### What this task involves
Each line of the records below that holds "injEq" should be copied out.

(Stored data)
##############################
@[simp] theorem LaneColl.dec_enc (c8 : Nat) (f : LaneColl) : LaneColl.dec (f.enc c8) = f := by
  obtain ⟨d, a, b, v, tg, ea⟩ := f
  have h_d := d.enc_lt; have h_a := a.enc_lt; have h_b := b.enc_lt; have h_v := v.isLt; have h_tg := bitNat_lt tg; have h_ea := bitNat_lt ea
  simp only [LaneColl.dec, LaneColl.enc, LaneColl.mk.injEq]
  exact ⟨(congrArg Opnd.dec (field_of (hi := c8 * 2 ^ 0) (low := a.enc * 2 ^ 12 + b.enc * 2 ^ 6 + v.val * 2 ^ 3 + bitNat tg * 2 ^ 2 + bitNat ea * 2 ^ 1) (by omega) (by omega) (by omega))).trans d.dec_enc,
    (congrArg Opnd.dec (field_of (hi := c8 * 2 ^ 6 + d.enc) (low := b.enc * 2 ^ 6 + v.val * 2 ^ 3 + bitNat tg * 2 ^ 2 + bitNat ea * 2 ^ 1) (by omega) (by omega) (by omega))).trans a.dec_enc,
    (congrArg Opnd.dec (field_of (hi := c8 * 2 ^ 12 + d.enc * 2 ^ 6 + a.enc) (low := v.val * 2 ^ 3 + bitNat tg * 2 ^ 2 + bitNat ea * 2 ^ 1) (by omega) (by omega) (by omega))).trans b.dec_enc,
    fin_of (field_of (hi := c8 * 2 ^ 18 + d.enc * 2 ^ 12 + a.enc * 2 ^ 6 + b.enc) (low := bitNat tg * 2 ^ 2 + bitNat ea * 2 ^ 1) (by omega) (by omega) (by omega)),
    bit_of (hi := c8 * 2 ^ 21 + d.enc * 2 ^ 15 + a.enc * 2 ^ 9 + b.enc * 2 ^ 3 + v.val) (low := bitNat ea * 2 ^ 1) (by omega) (by omega),
    bit_of (hi := c8 * 2 ^ 22 + d.enc * 2 ^ 16 + a.enc * 2 ^ 10 + b.enc * 2 ^ 4 + v.val * 2 ^ 1 + bitNat tg) (low := 0) (by omega) (by omega)⟩
theorem LaneColl.enc_op (c8 : Nat) (f : LaneColl) : f.enc c8 / 2 ^ 24 = c8 := by
  obtain ⟨d, a, b, v, tg, ea⟩ := f
  have h_d := d.enc_lt; have h_a := a.enc_lt; have h_b := b.enc_lt; have h_v := v.isLt; have h_tg := bitNat_lt tg; have h_ea := bitNat_lt ea
  simp only [LaneColl.enc]
  exact op_of (low := d.enc * 2 ^ 18 + a.enc * 2 ^ 12 + b.enc * 2 ^ 6 + v.val * 2 ^ 3 + bitNat tg * 2 ^ 2 + bitNat ea * 2 ^ 1) (by omega) (by omega)

@[simp] theorem LaneGred.dec_enc (c8 : Nat) (f : LaneGred) : LaneGred.dec (f.enc c8) = f := by
  obtain ⟨d, a, b, op, tg, ea⟩ := f
  have h_d := d.enc_lt; have h_a := a.enc_lt; have h_b := b.enc_lt; have h_op := op.enc_lt; have h_tg := bitNat_lt tg; have h_ea := bitNat_lt ea
  simp only [LaneGred.dec, LaneGred.enc, LaneGred.mk.injEq]
  exact ⟨(congrArg Opnd.dec (field_of (hi := c8 * 2 ^ 0) (low := a.enc * 2 ^ 12 + b.enc * 2 ^ 6 + op.enc * 2 ^ 3 + bitNat tg * 2 ^ 2 + bitNat ea * 2 ^ 1) (by omega) (by omega) (by omega))).trans d.dec_enc,
    (congrArg Opnd.dec (field_of (hi := c8 * 2 ^ 6 + d.enc) (low := b.enc * 2 ^ 6 + op.enc * 2 ^ 3 + bitNat tg * 2 ^ 2 + bitNat ea * 2 ^ 1) (by omega) (by omega) (by omega))).trans a.dec_enc,
    (congrArg Opnd.dec (field_of (hi := c8 * 2 ^ 12 + d.enc * 2 ^ 6 + a.enc) (low := op.enc * 2 ^ 3 + bitNat tg * 2 ^ 2 + bitNat ea * 2 ^ 1) (by omega) (by omega) (by omega))).trans b.dec_enc,
    (congrArg RedOp.dec (field_of (hi := c8 * 2 ^ 18 + d.enc * 2 ^ 12 + a.enc * 2 ^ 6 + b.enc) (low := bitNat tg * 2 ^ 2 + bitNat ea * 2 ^ 1) (by omega) (by omega) (by omega))).trans op.dec_enc,
    bit_of (hi := c8 * 2 ^ 21 + d.enc * 2 ^ 15 + a.enc * 2 ^ 9 + b.enc * 2 ^ 3 + op.enc) (low := bitNat ea * 2 ^ 1) (by omega) (by omega),
    bit_of (hi := c8 * 2 ^ 22 + d.enc * 2 ^ 16 + a.enc * 2 ^ 10 + b.enc * 2 ^ 4 + op.enc * 2 ^ 1 + bitNat tg) (low := 0) (by omega) (by omega)⟩
theorem LaneGred.enc_op (c8 : Nat) (f : LaneGred) : f.enc c8 / 2 ^ 24 = c8 := by
  obtain ⟨d, a, b, op, tg, ea⟩ := f
  have h_d := d.enc_lt; have h_a := a.enc_lt; have h_b := b.enc_lt; have h_op := op.enc_lt; have h_tg := bitNat_lt tg; have h_ea := bitNat_lt ea
  simp only [LaneGred.enc]
  exact op_of (low := d.enc * 2 ^ 18 + a.enc * 2 ^ 12 + b.enc * 2 ^ 6 + op.enc * 2 ^ 3 + bitNat tg * 2 ^ 2 + bitNat ea * 2 ^ 1) (by omega) (by omega)

@[simp] theorem LaneVote.dec_enc (c8 : Nat) (f : LaneVote) : LaneVote.dec (f.enc c8) = f := by
  obtain ⟨pd, mode, ps, b, tg⟩ := f
  have h_pd := pd.isLt; have h_mode := mode.enc_lt; have h_ps := ps.isLt; have h_b := b.enc_lt; have h_tg := bitNat_lt tg
  simp only [LaneVote.dec, LaneVote.enc, LaneVote.mk.injEq]
  exact ⟨fin_of (field_of (hi := c8 * 2 ^ 0) (low := mode.enc * 2 ^ 18 + ps.val * 2 ^ 15 + b.enc * 2 ^ 6 + bitNat tg * 2 ^ 2) (by omega) (by omega) (by omega)),
    (congrArg VoteMode.dec (field_of (hi := c8 * 2 ^ 3 + pd.val) (low := ps.val * 2 ^ 15 + b.enc * 2 ^ 6 + bitNat tg * 2 ^ 2) (by omega) (by omega) (by omega))).trans mode.dec_enc,
    fin_of (field_of (hi := c8 * 2 ^ 6 + pd.val * 2 ^ 3 + mode.enc) (low := b.enc * 2 ^ 6 + bitNat tg * 2 ^ 2) (by omega) (by omega) (by omega)),
    (congrArg Opnd.dec (field_of (hi := c8 * 2 ^ 12 + pd.val * 2 ^ 9 + mode.enc * 2 ^ 6 + ps.val * 2 ^ 3) (low := bitNat tg * 2 ^ 2) (by omega) (by omega) (by omega))).trans b.dec_enc,
    bit_of (hi := c8 * 2 ^ 21 + pd.val * 2 ^ 18 + mode.enc * 2 ^ 15 + ps.val * 2 ^ 12 + b.enc * 2 ^ 3) (low := 0) (by omega) (by omega)⟩
theorem LaneVote.enc_op (c8 : Nat) (f : LaneVote) : f.enc c8 / 2 ^ 24 = c8 := by
  obtain ⟨pd, mode, ps, b, tg⟩ := f
  have h_pd := pd.isLt; have h_mode := mode.enc_lt; have h_ps := ps.isLt; have h_b := b.enc_lt; have h_tg := bitNat_lt tg
  simp only [LaneVote.enc]
  exact op_of (low := pd.val * 2 ^ 21 + mode.enc * 2 ^ 18 + ps.val * 2 ^ 15 + b.enc * 2 ^ 6 + bitNat tg * 2 ^ 2) (by omega) (by omega)

@[simp] theorem LaneBallot.dec_enc (c8 : Nat) (f : LaneBallot) : LaneBallot.dec (f.enc c8) = f := by
  obtain ⟨d, ps, b, tg⟩ := f
  have h_d := d.enc_lt; have h_ps := ps.isLt; have h_b := b.enc_lt; have h_tg := bitNat_lt tg
  simp only [LaneBallot.dec, LaneBallot.enc, LaneBallot.mk.injEq]
  exact ⟨(congrArg Opnd.dec (field_of (hi := c8 * 2 ^ 0) (low := ps.val * 2 ^ 15 + b.enc * 2 ^ 6 + bitNat tg * 2 ^ 2) (by omega) (by omega) (by omega))).trans d.dec_enc,
    fin_of (field_of (hi := c8 * 2 ^ 6 + d.enc) (low := b.enc * 2 ^ 6 + bitNat tg * 2 ^ 2) (by omega) (by omega) (by omega)),
    (congrArg Opnd.dec (field_of (hi := c8 * 2 ^ 12 + d.enc * 2 ^ 6 + ps.val * 2 ^ 3) (low := bitNat tg * 2 ^ 2) (by omega) (by omega) (by omega))).trans b.dec_enc,
    bit_of (hi := c8 * 2 ^ 21 + d.enc * 2 ^ 15 + ps.val * 2 ^ 12 + b.enc * 2 ^ 3) (low := 0) (by omega) (by omega)⟩
theorem LaneBallot.enc_op (c8 : Nat) (f : LaneBallot) : f.enc c8 / 2 ^ 24 = c8 := by
  obtain ⟨d, ps, b, tg⟩ := f
  have h_d := d.enc_lt; have h_ps := ps.isLt; have h_b := b.enc_lt; have h_tg := bitNat_lt tg
  simp only [LaneBallot.enc]
  exact op_of (low := d.enc * 2 ^ 18 + ps.val * 2 ^ 15 + b.enc * 2 ^ 6 + bitNat tg * 2 ^ 2) (by omega) (by omega)

@[simp] theorem LaneBar.dec_enc (c8 : Nat) (f : LaneBar) : LaneBar.dec (f.enc c8) = f := by
  obtain ⟨b, tg⟩ := f
  have h_b := b.enc_lt; have h_tg := bitNat_lt tg
  simp only [LaneBar.dec, LaneBar.enc, LaneBar.mk.injEq]
  exact ⟨(congrArg Opnd.dec (field_of (hi := c8 * 2 ^ 12) (low := bitNat tg * 2 ^ 2) (by omega) (by omega) (by omega))).trans b.dec_enc,
    bit_of (hi := c8 * 2 ^ 21 + b.enc * 2 ^ 3) (low := 0) (by omega) (by omega)⟩
theorem LaneBar.enc_op (c8 : Nat) (f : LaneBar) : f.enc c8 / 2 ^ 24 = c8 := by
  obtain ⟨b, tg⟩ := f
  have h_b := b.enc_lt; have h_tg := bitNat_lt tg
  simp only [LaneBar.enc]
  exact op_of (low := b.enc * 2 ^ 6 + bitNat tg * 2 ^ 2) (by omega) (by omega)

@[simp] theorem LaneOne.dec_enc (c8 : Nat) (f : LaneOne) : LaneOne.dec (f.enc c8) = f := by
  obtain ⟨d, pg, ng⟩ := f
  have h_d := d.enc_lt; have h_pg := pg.isLt; have h_ng := bitNat_lt ng
  simp only [LaneOne.dec, LaneOne.enc, LaneOne.mk.injEq]
  exact ⟨(congrArg Opnd.dec (field_of (hi := c8 * 2 ^ 0) (low := pg.val * 2 ^ 3 + bitNat ng * 2 ^ 2) (by omega) (by omega) (by omega))).trans d.dec_enc,
    fin_of (field_of (hi := c8 * 2 ^ 18 + d.enc * 2 ^ 12) (low := bitNat ng * 2 ^ 2) (by omega) (by omega) (by omega)),
    bit_of (hi := c8 * 2 ^ 21 + d.enc * 2 ^ 15 + pg.val) (low := 0) (by omega) (by omega)⟩
theorem LaneOne.enc_op (c8 : Nat) (f : LaneOne) : f.enc c8 / 2 ^ 24 = c8 := by
  obtain ⟨d, pg, ng⟩ := f
  have h_d := d.enc_lt; have h_pg := pg.isLt; have h_ng := bitNat_lt ng
  simp only [LaneOne.enc]
  exact op_of (low := d.enc * 2 ^ 18 + pg.val * 2 ^ 3 + bitNat ng * 2 ^ 2) (by omega) (by omega)

@[simp] theorem LaneSrc.dec_enc (c8 : Nat) (f : LaneSrc) : LaneSrc.dec (f.enc c8) = f := by
  obtain ⟨a, pg, ng, ea⟩ := f
  have h_a := a.enc_lt; have h_pg := pg.isLt; have h_ng := bitNat_lt ng; have h_ea := bitNat_lt ea
  simp only [LaneSrc.dec, LaneSrc.enc, LaneSrc.mk.injEq]
  exact ⟨(congrArg Opnd.dec (field_of (hi := c8 * 2 ^ 6) (low := pg.val * 2 ^ 3 + bitNat ng * 2 ^ 2 + bitNat ea * 2 ^ 1) (by omega) (by omega) (by omega))).trans a.dec_enc,
    fin_of (field_of (hi := c8 * 2 ^ 18 + a.enc * 2 ^ 6) (low := bitNat ng * 2 ^ 2 + bitNat ea * 2 ^ 1) (by omega) (by omega) (by omega)),
    bit_of (hi := c8 * 2 ^ 21 + a.enc * 2 ^ 9 + pg.val) (low := bitNat ea * 2 ^ 1) (by omega) (by omega),
    bit_of (hi := c8 * 2 ^ 22 + a.enc * 2 ^ 10 + pg.val * 2 ^ 1 + bitNat ng) (low := 0) (by omega) (by omega)⟩
theorem LaneSrc.enc_op (c8 : Nat) (f : LaneSrc) : f.enc c8 / 2 ^ 24 = c8 := by
  obtain ⟨a, pg, ng, ea⟩ := f
  have h_a := a.enc_lt; have h_pg := pg.isLt; have h_ng := bitNat_lt ng; have h_ea := bitNat_lt ea
  simp only [LaneSrc.enc]
  exact op_of (low := a.enc * 2 ^ 12 + pg.val * 2 ^ 3 + bitNat ng * 2 ^ 2 + bitNat ea * 2 ^ 1) (by omega) (by omega)

@[simp] theorem LaneGetid.dec_enc (c8 : Nat) (f : LaneGetid) : LaneGetid.dec (f.enc c8) = f := by
  obtain ⟨d, sel, pg⟩ := f
  have h_d := d.enc_lt; have h_sel := sel.isLt; have h_pg := pg.isLt
  simp only [LaneGetid.dec, LaneGetid.enc, LaneGetid.mk.injEq]
  exact ⟨(congrArg Opnd.dec (field_of (hi := c8 * 2 ^ 0) (low := sel.toNat * 2 ^ 3 + pg.val) (by omega) (by omega) (by omega))).trans d.dec_enc,
    bv_of (field_of (hi := c8 * 2 ^ 12 + d.enc * 2 ^ 6) (low := pg.val) (by omega) (by omega) (by omega)),
    fin_of (field_of (hi := c8 * 2 ^ 21 + d.enc * 2 ^ 15 + sel.toNat) (low := 0) (by omega) (by omega) (by omega))⟩
theorem LaneGetid.enc_op (c8 : Nat) (f : LaneGetid) : f.enc c8 / 2 ^ 24 = c8 := by
  obtain ⟨d, sel, pg⟩ := f
  have h_d := d.enc_lt; have h_sel := sel.isLt; have h_pg := pg.isLt
  simp only [LaneGetid.enc]
  exact op_of (low := d.enc * 2 ^ 18 + sel.toNat * 2 ^ 3 + pg.val) (by omega) (by omega)

@[simp] theorem LaneMem.dec_enc (c8 : Nat) (f : LaneMem) : LaneMem.dec (f.enc c8) = f := by
  obtain ⟨d, a, off, sc, st, pg⟩ := f
  have h_d := d.enc_lt; have h_a := a.enc_lt; have h_off := off.isLt; have h_sc := sc.enc_lt; have h_st := st.enc_lt; have h_pg := pg.isLt
  simp only [LaneMem.dec, LaneMem.enc, LaneMem.mk.injEq]
  exact ⟨(congrArg Opnd.dec (field_of (hi := c8 * 2 ^ 0) (low := a.enc * 2 ^ 12 + off.toNat * 2 ^ 6 + sc.enc * 2 ^ 4 + st.enc * 2 ^ 2 + pg.val) (by omega) (by omega) (by omega))).trans d.dec_enc,
    (congrArg Opnd.dec (field_of (hi := c8 * 2 ^ 6 + d.enc) (low := off.toNat * 2 ^ 6 + sc.enc * 2 ^ 4 + st.enc * 2 ^ 2 + pg.val) (by omega) (by omega) (by omega))).trans a.dec_enc,
    bv_of (field_of (hi := c8 * 2 ^ 12 + d.enc * 2 ^ 6 + a.enc) (low := sc.enc * 2 ^ 4 + st.enc * 2 ^ 2 + pg.val) (by omega) (by omega) (by omega)),
    (congrArg Scope.dec (field_of (hi := c8 * 2 ^ 18 + d.enc * 2 ^ 12 + a.enc * 2 ^ 6 + off.toNat) (low := st.enc * 2 ^ 2 + pg.val) (by omega) (by omega) (by omega))).trans sc.dec_enc,
    (congrArg Strength.dec (field_of (hi := c8 * 2 ^ 20 + d.enc * 2 ^ 14 + a.enc * 2 ^ 8 + off.toNat * 2 ^ 2 + sc.enc) (low := pg.val) (by omega) (by omega) (by omega))).trans st.dec_enc,
    fin_of (field_of (hi := c8 * 2 ^ 22 + d.enc * 2 ^ 16 + a.enc * 2 ^ 10 + off.toNat * 2 ^ 4 + sc.enc * 2 ^ 2 + st.enc) (low := 0) (by omega) (by omega) (by omega))⟩
theorem LaneMem.enc_op (c8 : Nat) (f : LaneMem) : f.enc c8 / 2 ^ 24 = c8 := by
  obtain ⟨d, a, off, sc, st, pg⟩ := f
  have h_d := d.enc_lt; have h_a := a.enc_lt; have h_off := off.isLt; have h_sc := sc.enc_lt; have h_st := st.enc_lt; have h_pg := pg.isLt
  simp only [LaneMem.enc]
  exact op_of (low := d.enc * 2 ^ 18 + a.enc * 2 ^ 12 + off.toNat * 2 ^ 6 + sc.enc * 2 ^ 4 + st.enc * 2 ^ 2 + pg.val) (by omega) (by omega)

@[simp] theorem LaneMemIdx.dec_enc (c8 : Nat) (f : LaneMemIdx) : LaneMemIdx.dec (f.enc c8) = f := by
  obtain ⟨d, a, b, sc, st, pg⟩ := f
  have h_d := d.enc_lt; have h_a := a.enc_lt; have h_b := b.enc_lt; have h_sc := sc.enc_lt; have h_st := st.enc_lt; have h_pg := pg.isLt
  simp only [LaneMemIdx.dec, LaneMemIdx.enc, LaneMemIdx.mk.injEq]
  exact ⟨(congrArg Opnd.dec (field_of (hi := c8 * 2 ^ 0) (low := a.enc * 2 ^ 12 + b.enc * 2 ^ 6 + sc.enc * 2 ^ 4 + st.enc * 2 ^ 2 + pg.val) (by omega) (by omega) (by omega))).trans d.dec_enc,
    (congrArg Opnd.dec (field_of (hi := c8 * 2 ^ 6 + d.enc) (low := b.enc * 2 ^ 6 + sc.enc * 2 ^ 4 + st.enc * 2 ^ 2 + pg.val) (by omega) (by omega) (by omega))).trans a.dec_enc,
    (congrArg Opnd.dec (field_of (hi := c8 * 2 ^ 12 + d.enc * 2 ^ 6 + a.enc) (low := sc.enc * 2 ^ 4 + st.enc * 2 ^ 2 + pg.val) (by omega) (by omega) (by omega))).trans b.dec_enc,
    (congrArg Scope.dec (field_of (hi := c8 * 2 ^ 18 + d.enc * 2 ^ 12 + a.enc * 2 ^ 6 + b.enc) (low := st.enc * 2 ^ 2 + pg.val) (by omega) (by omega) (by omega))).trans sc.dec_enc,
    (congrArg Strength.dec (field_of (hi := c8 * 2 ^ 20 + d.enc * 2 ^ 14 + a.enc * 2 ^ 8 + b.enc * 2 ^ 2 + sc.enc) (low := pg.val) (by omega) (by omega) (by omega))).trans st.dec_enc,
    fin_of (field_of (hi := c8 * 2 ^ 22 + d.enc * 2 ^ 16 + a.enc * 2 ^ 10 + b.enc * 2 ^ 4 + sc.enc * 2 ^ 2 + st.enc) (low := 0) (by omega) (by omega) (by omega))⟩
theorem LaneMemIdx.enc_op (c8 : Nat) (f : LaneMemIdx) : f.enc c8 / 2 ^ 24 = c8 := by
  obtain ⟨d, a, b, sc, st, pg⟩ := f
  have h_d := d.enc_lt; have h_a := a.enc_lt; have h_b := b.enc_lt; have h_sc := sc.enc_lt; have h_st := st.enc_lt; have h_pg := pg.isLt
  simp only [LaneMemIdx.enc]
  exact op_of (low := d.enc * 2 ^ 18 + a.enc * 2 ^ 12 + b.enc * 2 ^ 6 + sc.enc * 2 ^ 4 + st.enc * 2 ^ 2 + pg.val) (by omega) (by omega)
##############################
### Expected answer
  simp only [LaneColl.dec, LaneColl.enc, LaneColl.mk.injEq]
  simp only [LaneGred.dec, LaneGred.enc, LaneGred.mk.injEq]
  simp only [LaneVote.dec, LaneVote.enc, LaneVote.mk.injEq]
  simp only [LaneBallot.dec, LaneBallot.enc, LaneBallot.mk.injEq]
  simp only [LaneBar.dec, LaneBar.enc, LaneBar.mk.injEq]
  simp only [LaneOne.dec, LaneOne.enc, LaneOne.mk.injEq]
  simp only [LaneSrc.dec, LaneSrc.enc, LaneSrc.mk.injEq]
  simp only [LaneGetid.dec, LaneGetid.enc, LaneGetid.mk.injEq]
  simp only [LaneMem.dec, LaneMem.enc, LaneMem.mk.injEq]
  simp only [LaneMemIdx.dec, LaneMemIdx.enc, LaneMemIdx.mk.injEq]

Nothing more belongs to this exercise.